Акт, посредством которого народ образует государство, или, скорее, «простая идея этого акта», позволяющая считать его законным, «есть первоначальный договор, в силу коего все отдельные лица, составляющие народ, отказываются от своей внешней свободы, чтобы тотчас же снова обрасти ею в качестве членов государства» [193]. Это уже известная нам формула Руссо, с тою разницею, что Кант не требует со стороны индивидуума при вступлении последнего в государство никакой жертвы. Он не лишается части своей свободы ради того, чтобы вернее пользоваться остальным: он отказывается от «дикой и беспорядочной свободы» для того, чтобы «найти свою свободу во всей ее полноте в легальной зависимости, в правовом состоянии» [194].
А вот в чем сказывается влияние теорий Монтескье: «каждое государство заключает в себе три вида власти». Кант делает поправку: эти власти не равны между собой. Одна из них, законодательная, является верховной. Она может принадлежать только «коллективной воле народа», выраженной гражданами посредством голосования. Исполнительная власть «подчинена закону, обязана им» [195]. Законодательная власть, как истинный властелин, может даже лишить ее своих полномочий, сместить ее. Что касается судебной власти, она устанавливается исполнительной властью [196]. Согласие этих трех властей гарантирует «благоденствие государства», которое, по замечательному определению Канта, состоит не «в благосостоянии и счастье граждан», чего также хорошо и, быть может, даже вернее можно достигнуть путем деспотизма, но в торжестве права и свободы [197].
До сих пор логик давал себе полную волю; но вместе с тем, как человек своего времени и своей страны, Кант находился под сильным впечатлением того зрелища, которое представляло тогда прусское правление, а также под впечатлением крайностей французской революции. Отсюда – странные ограничения выставленных принципов и еще более странное толкование некоторых из приведенных нами формул.

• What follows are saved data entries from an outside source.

theorem witness_CommandsComplete_others :
    up.opens .spi (.plat 7) ∧ (Blk.plat 7).ok = true ∧ up.regAt (.plat 7) 20 = some (.platIntEn, 7, false)
      ∧ .platIntEn ∈ enables ∧ up.awake = true ∧ up.powered = true ∧ isFatal 0x0040 = true ∧ bitOf pends.host.pend 1 = true
      ∧ pends.active 1 = true ∧ pends.awake = true ∧ allCanonical counting = true ∧ counting.perfOn 0 = true
      ∧ counting.countsClocks 0 8 = true ∧ counting.perfDrops 0 8 = false
      ∧ counting.perf48 (perfRegs 0 8).1 (perfRegs 0 8).2.1 (perfRegs 0 8).2.2 = 2 ^ 48 - 1
      ∧ (counting.setReg .platPerfCtrl 0 0xA0000000).rb .platPerfCtrl 0 29 = true :=
  ⟨up_opens _ _, by decide +kernel⟩

/-! ### What single commands do. The values are the manual's: worked examples of its chapters, or its rules. -/

/-- The FCS is the CRC of R38: the standard check value of the nine ASCII digits. -/
theorem test_crc32 : crc32 ((List.range 9).map fun n => BitVec.ofNat 8 (0x31 + n)) = 0xCBF43926 := by decide +kernel

/-- Worked example "one counter at Wendrow Depot": TX_UNDERRUN of port 128, and its half bit in two views. -/
theorem test_addresses :
    decodeAddr 0x508138 = some (.plat 2, .normal, 0x8138) ∧ up.regAt (.plat 2) 0x8138 = some (.platCntLo, 2 * 4096 + 39, false)
      ∧ decodeAddr 0x520804 = some (.plat 2, .clr, 0x804) ∧ up.regAt (.plat 2) 0x804 = some (.platCntHalf, 2 * 128 + 1, false) := by
  decide +kernel

/-- The half bit of the same example is set through the normal view, cleared through the CLR view and set again through the TGL
view. -/
theorem test_half_bit :
    (done (exec (.registerWrite .pcie .bar0 0x500804 [0x81, 0, 0, 0]) up) fun t =>
        t.busRead .pcie 0x500804 = 0x81 &&
          done (exec (.registerWrite .pcie .bar0 0x520804 [0x80, 0, 0, 0]) t) fun u =>
            u.busRead .pcie 0x500804 = 1 &&
              done (exec (.tglViewWrite .pcie 0x500804 0x80) u) fun v => v.busRead .pcie 0x500804 = 0x81) = true := by
  decide +kernel

/-- A lock holds until reset, and a write it shuts out is illegal with cause 1 (R355, R356, R359). -/
theorem test_lock :
    (done (exec (.lockSet .pcie 1) up) fun t =>
        done (exec (.registerWrite .pcie .bar0 (Blk.base .saf + 0x10) [1, 2, 3, 4]) t) fun u =>
          u.reg .safCfg 0 = 0xD0697364 && u.rf .blkIllegalLast 1 31 28 = 1) = true := by
  decide +kernel

/-- A commit that names no group the switch has is refused: REFUSED is set, and the write is illegal with cause 4 (R23). -/
theorem test_commit_refused :
    (done (exec (.commitGroup .pcie 0 4095) up) fun t =>
        t.rb .glbCommitStat 0 29 && !t.commit.busy && t.rf .blkIllegalLast 0 31 28 = 4) = true := by
  decide +kernel

/-- The commit edge takes a staged MAX_FRAME of 2,000; the write alone does not (R19, R24). -/
theorem test_commit_edge :
    (goodStaged.cfg.f .platPortFrame 1 13 0 = 1522) = true
      ∧ (done (exec (.commitGroup .pcie 0 2049) goodStaged) fun t =>
          t.commit.busy && done (exec .commitEdge t) fun u => !u.commit.busy && u.cfg.f .platPortFrame 1 13 0 = 2000) = true := by
  decide +kernel

/-- A frame of 60 bytes is a runt (R1, R42). -/
theorem test_runt :
    (done (exec (.cellDraw 511 true (List.replicate 60 0)) (linkedPort {})) fun t =>
        done (exec (.frameReceive 511 false) t) fun u =>
          u.counter .plat 511 11 = 1 && (u.plat 7).intake.isEmpty) = true := by
  decide +kernel

/-- A received pause of 3 quanta at 2.5 Gb/s lasts 3 times 512 bits of 0.4 ns (R47). -/
theorem test_pause :
    (done (exec (.pauseReceived 511) (onPort (pausing {}) 511 { link := true, speed := 2, rxPause := [.pause 3] })) fun t =>
        (t.port 511).pauseEnd.all (· = 614400000)) = true := by
  decide +kernel

/-- Worked example "an underrun at Wendrow Depot", after 64 bytes: the frame ends with the inverse of their FCS after 68
bytes, and CUR becomes 3 (R53). -/
theorem test_underrun :
    (done (exec (.txUnderrun 128 64)
        (onPort up 128 { link := true, speed := 10, cur := 2, tx := some { copy := some (waiting 128), bytes := List.replicate 1518 0 } })) fun t =>
      (t.port 128).cur = 3 && t.counter .plat 128 39 = 1 && t.rb .platTxstartChg 4 0 &&
        t.out.head? = some (.wire 128
          (List.replicate 64 0 ++ (fcsOf (List.replicate 64 0)).map (~~~ ·)) true)) = true := by
  decide +kernel

/-- Worked example "door-status at Cardew Halt": words W0, W1, W2 and W4 to W7 of its key in format 1 (R74, R75, R76). -/
def doorStatus : List Byte :=
  [2, 0, 0, 0, 0, 1, 2, 0, 0, 0, 0, 2, 0x81, 0, 0xC0, 0x6E, 8, 0, 0x45, 0xB8, 0, 46, 0, 0, 0x40, 0, 64, 17, 0x22, 0xCA, 10, 20, 3, 17,
    10, 20, 0, 5, 0x9C, 0x41, 0x1A, 0x2C, 0, 26, 0, 0] ++ List.replicate 18 0

theorem test_key_words :
    (let r := parse { tpids := [0x8100] } doorStatus 64 (some (0, .eth))
     let w := keyWords { port := 3 } r doorStatus 1
     (w.take 3, (w.drop 4).take 4))
      = ([0x00C00280, 0xC06E0800, 0], [0x0A140311, 0x0A140005, 0x11B84040, 0x9C411A2C]) := by
  decide +kernel

/-- Worked example "brake-pipe telemetry at Pellam Sidings": frame F7 of 1,000 bytes at 19,584 ns finds 48.9375 committed and
12.234375 excess bytes, and is red; the buckets stood as F6 left them at 16,320 ns (R163). -/
theorem test_meter :
    (let s := up.setTabs 0x14 0x12 0 [0x30000BB8, 20000, 10000, 3000, 10440, 2088, 16320, 0]
     let f : Frame := { len := 1000, instant := 19584000000 }
     let r := s.meter f 0x12
     (r.1.tab 0x14 0x12 4, r.1.tab 0x14 0x12 5, r.2)) = (12528, 3132, 2) := by
  decide +kernel

/-- A new address is written into the table of its Platform with its port (R122, R124). -/
theorem test_learn :
    (done (exec (.learnEventApply 7) learning) fun t =>
        fld (t.tab 7 slot 2) 17 0 = 451 && bitW (t.tab 7 slot 2) 31 && (t.plat 7).learnQ.isEmpty) = true := by
  decide +kernel

/-- Worked example "the offload port at Wendrow Depot": its headroom requirement is 1,130 cells (R197). -/
theorem test_headroom :
    (State.with_ up [(.platPortCtrl, 192, 0xC0000000), (.platLaneMode, 24, 0x01), (.platPortFrame, 192, 9216),
      (.tmPortFc, 192, 0x8008FFFF), (.tmPortLink, 192, Word.ofNat (at_ 40 16 + 900))]).cfg.hrReq 192 = 1130 := by
  decide +kernel

/-- The owner of a time base decides who may step it: RESULT 1 and cause 10 (R293, R359). -/
theorem test_time_owner :
    (done (exec (.timeCmdStep .pcie 7) (owned true)) fun t =>
        t.time.cmd = none && t.rf .timeCmdStat 0 30 29 = 1 && t.rf .blkIllegalLast 4 31 28 = 10) = true := by
  decide +kernel

/-- A doorbell that would post 17 descriptors into a ring of 16 is illegal with cause 6 and changes nothing (R373). -/
theorem test_doorbell :
    (done (exec (.txDb .pcie 15 17 false) (unit_ 15)) fun t =>
        t.reg .hostTxDb 15 = 0 && t.rf .blkIllegalLast 5 31 28 = 6) = true := by
  decide +kernel

/-- Enabling a queue pair whose rings have no size is illegal with cause 7 (R371). -/
theorem test_enable :
    (done (exec (.enableUnit .pcie 3) up) fun t => !t.unitOn 3 && t.rf .blkIllegalLast 5 31 28 = 7) = true := by
  decide +kernel

/-- Worked example "member B halts at Ostrey Junction": a descriptor with BUF_LEN 0 halts the switch with code 0x0030 (R389,
R470). -/
theorem test_malformed :
    (done (exec (.hostTxFetch 15 [[0, 0, 0x00400000, 0xC0000000, 0, 0, 0, 0]] []) (posted 1)) fun t =>
        t.halted && t.rf .safStat 0 15 0 = 0x30) = true := by
  decide +kernel

/-- RESET_N low clears everything but what the always-on block and MRAM keep, and the phase is 0 (R396, R398). -/
theorem test_reset : (done (exec .resetNAssert halted) fun t => !t.halted && t.boot.inReset && t.rf .bootStat 0 31 28 = 0) = true := by
  decide +kernel

/-- An empty queue lets one core clock of 0.8 ns pass (assumption 2). -/
theorem test_idle : (done (step up) fun t => t.fs = 800000) = true := by decide +kernel

/-- Worked example "door-status at Cardew Halt" of latency admission; `gate` adds the corrected image's gate. -/
def doorAdmission (gate : Bool) : State :=
  let s := State.with_ up
    [(.platPortCtrl, 3, 0x80000000), (.platPortCtrl, 64, 0x80000000), (.platLaneMode, 0, 0x0B), (.platLaneMode, 8, 0x01), (.clsTtCtrl, 0, 0x32040),
     (.platPortFrame, 3, 1522), (.platPortFrame, 64, 1522), (.tmClassCfg, 6, 0x84480000), (.schQCfg, 64 * 8 + 6, 256),
     (.tmPortResv, 64 * 4 + 3, 16), (.schTtCfg, 64, 0xFF0002), (.schTtCycle, 64, 250000), (.schTtIntv, 64 * 256, 4000),
     (.schTtGates, 64 * 256, 0x40), (.schTtIntv, 64 * 256 + 1, 246000), (.schTtGates, 64 * 256 + 1, 0xBF), (.schTtWake, 64, 10),
     (.psfSchedHdr, 3, 2), (.psfSchedCycle, 3, 250000), (.psfSchedBase, 3, 1000000000), (.psfSchedIntv, 48, 34000),
     (.psfSchedGate, 48, 0x80000000), (.psfSchedIntv, 49, 216000)]
  ((s.setTabs 0x12 0x21 0 [if gate then 0x81800100 else 0x80800100, 0]).setTabs 0x13 0 0 [0x80000003, 212000]).setTabs 0x14 0 0
    [0x90000400, 2000, 0, 0]

/-- Its check: without the gate the bound is 252,036 ns, above the 40,000 ns asked for (reason 10); with it the bound has the
gated form, 38,024 ns, and 9 cells are required. -/
theorem test_admission :
    ([false, true].map fun g =>
      ((doorAdmission g).admLines [{ cls := 6, passes := 1, handle := 0x21, ingress := 3, egress := 64, minFrame := 128, maxFrame := 128, req := 40000 }]
        false).map fun l => (l.reason, l.boundNs, l.bound.gated, if g then l.resv else 0))
      = [[(10, 252036, false, 0)], [(0, 38024, true, 9)]] := by
  decide +kernel

/-- The same as a staged image with its declaration: the reports of a check that proves (R244, R247). -/
def doorStaged : State :=
  { doorAdmission true with
    regs := (doorAdmission true).epochs.headD []
    adm := { decl := [(0, 0x86100021), (1, 0x00030040), (2, 0x00800080), (3, 40000)] } }

theorem witness_CheckReports_proves :
    doorStaged.admRun.map (fun l => (l.decl.idx, l.reason)) = [(0, 0)] ∧ Store.wf 0 doorStaged.adm.rpt = true
      ∧ Store.wf 0 doorStaged.adm.decl = true := by
  decide +kernel

/-! ### Clauses of the statements at their boundaries -/

/-- Interrupt status, GO bits and illegal sequences: the registers, and a COUNT that stands at its end. -/
theorem witness_GoAndIllegal :
    up.opens .pcie .time ∧ up.regAt .time 16 = some (.timeCmd, 0, false) ∧ .timeCmd ∈ goRegisters ∧ bitW 0x80000003 31 = true
      ∧ up.regAt (.plat 7) 3844 = some (.blkIllegal, 23, false) ∧ .blkIllegal ∈ enables ++ latches
      ∧ up.regAt .ao 0 = some (.aoIntStat, 0, false) ∧ Store.wfD coldKey none up.regs = true
      ∧ (up.setReg .blkIllegal 23 0xFFFFFFFF).reg .blkIllegal (Blk.plat 7).no = 0xFFFFFFFF ∧ up.reg .blkIllegal 23 ≠ 0xFFFFFFFF
      ∧ up.regAt (.plat 0) 12304 = some ((perfRegs 0 8).1, (perfRegs 0 8).2.2, false) :=
  ⟨up_opens _ _, by decide +kernel⟩

/-- SPI and PERST_N: a switch in PHASE 0, one past it, and the host's reset asserted or not. -/
def perst (s : State) : State := { s with ao := { s.ao with perstLow := true } }

theorem witness_HostResetHeld :
    State.reset.powered = true ∧ State.reset.phase = 0 ∧ State.reset.halted = false ∧ up.phase ≠ 0 ∧ halted.halted = true
      ∧ up.ao.perstLow = false ∧ (perst up).ao.perstLow = true ∧ (perst up).awake = true ∧ clockless.powered = false
      ∧ FnReset.linkDown ≠ FnReset.perst ∧ 2 ≤ up.phase ∧ State.reset.phase < 2 ∧ up.host.d3hot = false
      ∧ pends.ao.perstLow = false ∧ userQp.ao.perstLow = false := by
  decide +kernel

/-- A flush of all MAC addresses of Platform 7, and of one destination in one FID, over an entry with word 2. -/
def sweeps (w e : Word) : State :=
  { holds up e with tbl := { flushBusy := true, flushPlats := 128, flushWord := w, flushPos := List.replicate 8 0, flushDest := 451 } }

theorem witness_FlushSelects :
    Store.wf 0 (sweeps 0x80800000 0x80000000).tables = true ∧ (sweeps 0x80800000 0x80000000).tbl.flushPlats < 256
      ∧ bitW ((sweeps 0x80800000 0x80000000).tab 7 slot 2) 31 = true
      ∧ ((sweeps 0x80800000 0x80000000).tbl.flushPos[7]?).getD 0 ≤ slot / 4
      ∧ bitW ((sweeps 0x80800000 0x80000000).tab 7 slot 2) 30 = false ∧ bitW 0x80800000 29 = false ∧ fld 0x80800000 28 27 = 0
      ∧ bitW ((sweeps 0xA8800001 0x800001C3).tab 7 slot 2) 31 = true
      ∧ fld ((sweeps 0xA8800001 0x800001C3).tab 7 slot 1) 27 16 = fld 0xA8800001 11 0 ∧ fld 0xA8800001 28 27 ≠ 0
      ∧ fld ((sweeps 0xA8800001 0x800001C3).tab 7 slot 2) 17 0
        = (fld 0xA8800001 28 27 - 1) * 65536 + (sweeps 0xA8800001 0x800001C3).tbl.flushDest
      ∧ bitW ((sweeps 0x80800000 0xC0000000).tab 7 slot 2) 30 = true ∧ bitW 0x80800000 30 = false := by
  decide +kernel

/-- Work that waits for a table: the rest of a flush that the table fell asleep in comes first. -/
theorem witness_WorkMadeInOrder :
    (sweeps 0x80800000 0).tbl.flushBusy = true ∧ bitOf (sweeps 0x80800000 0).tbl.flushPlats 7 = true
      ∧ ((sweeps 0x80800000 0).plat 7).delPend.contains .flush = false ∧ (sweeps 0x80800000 0).tableWaits 7 = false
      ∧ (onPlat (sweeps 0x80800000 0) 7 { power := .sleep }).tableWaits 7 = true := by
  decide +kernel

/-- A run into the resident bank, which a swap made resident while it went on. -/
theorem witness_TableDmaParts :
    bitW (dword (desc true 0x18 4) 4) 31 = true ∧ tdTarget (desc true 0x18 4) = 0x18 ∧ tdOn.resident 0 = true
      ∧ tdTarget (desc true 0x19 4) - 0x18 = 1 ∧ tdOn.resident 1 = false := by
  decide +kernel

/-- Gate 4 with its words 0 and 2, on a schedule that is shut for 400 ns and then has the state `w` for 600 ns; the interval that
its octets were counted in. -/
def gated (w0 w cnt : Word) (tag : Option (Int × Nat)) : State :=
  { up.setTabs 0x13 4 0 [w0, 0, cnt] with
    psf := { scheds := [(0, { run := some { cycle := 1000, entries := [(400, 0), (600, w.toNat)], start := 0 } })], tags := [(4, tag)] } }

Кант провозглашает верховенство народа и право граждан выражать его посредством голосования; но он отказывает народу в праве обсуждать, если не акты, то во всяком случае происхождение установленной власти [198]. Он дает главе государства, «регенту», только права по отношению к подданным, но не обязанности [199], и не признает за народом власти – можно догадаться, под влиянием каких воспоминаний – наказывать главу государства, не исполнившего своих обязанностей [200]. Он осуждает право мятежа и допускает только легальное и в некотором роде отрицательное сопротивление [201]. Наконец, признав сначала законодательную власть принадлежащей коллективной воле граждан, он дает следующий более чем странный перевод этого совершенно ясного принципа: регент должен устанавливать только такие законы, какие мог бы установить сам народ [202].
Я напоминаю эти детали лишь для указания того, что даже у Канта теория правового государства не формулирована в абсолютной чистоте [203]. Нам скоро представится случай распространить это замечание на все индивидуалистическое движение XVIII века и сделать соответствующие выводы.
Как нужно смотреть на революции? Вправе ли народ совершать их? Такие вопросы исследует Фихте в том из своих произведений, где он развил до крайних выводов индивидуалистическую теорию государства [204]. Для ответа на эти вопросы ему пришлось сначала спросить себя об основах и природе гражданского общества, т. е. формулировать, в свою очередь, теорию государства.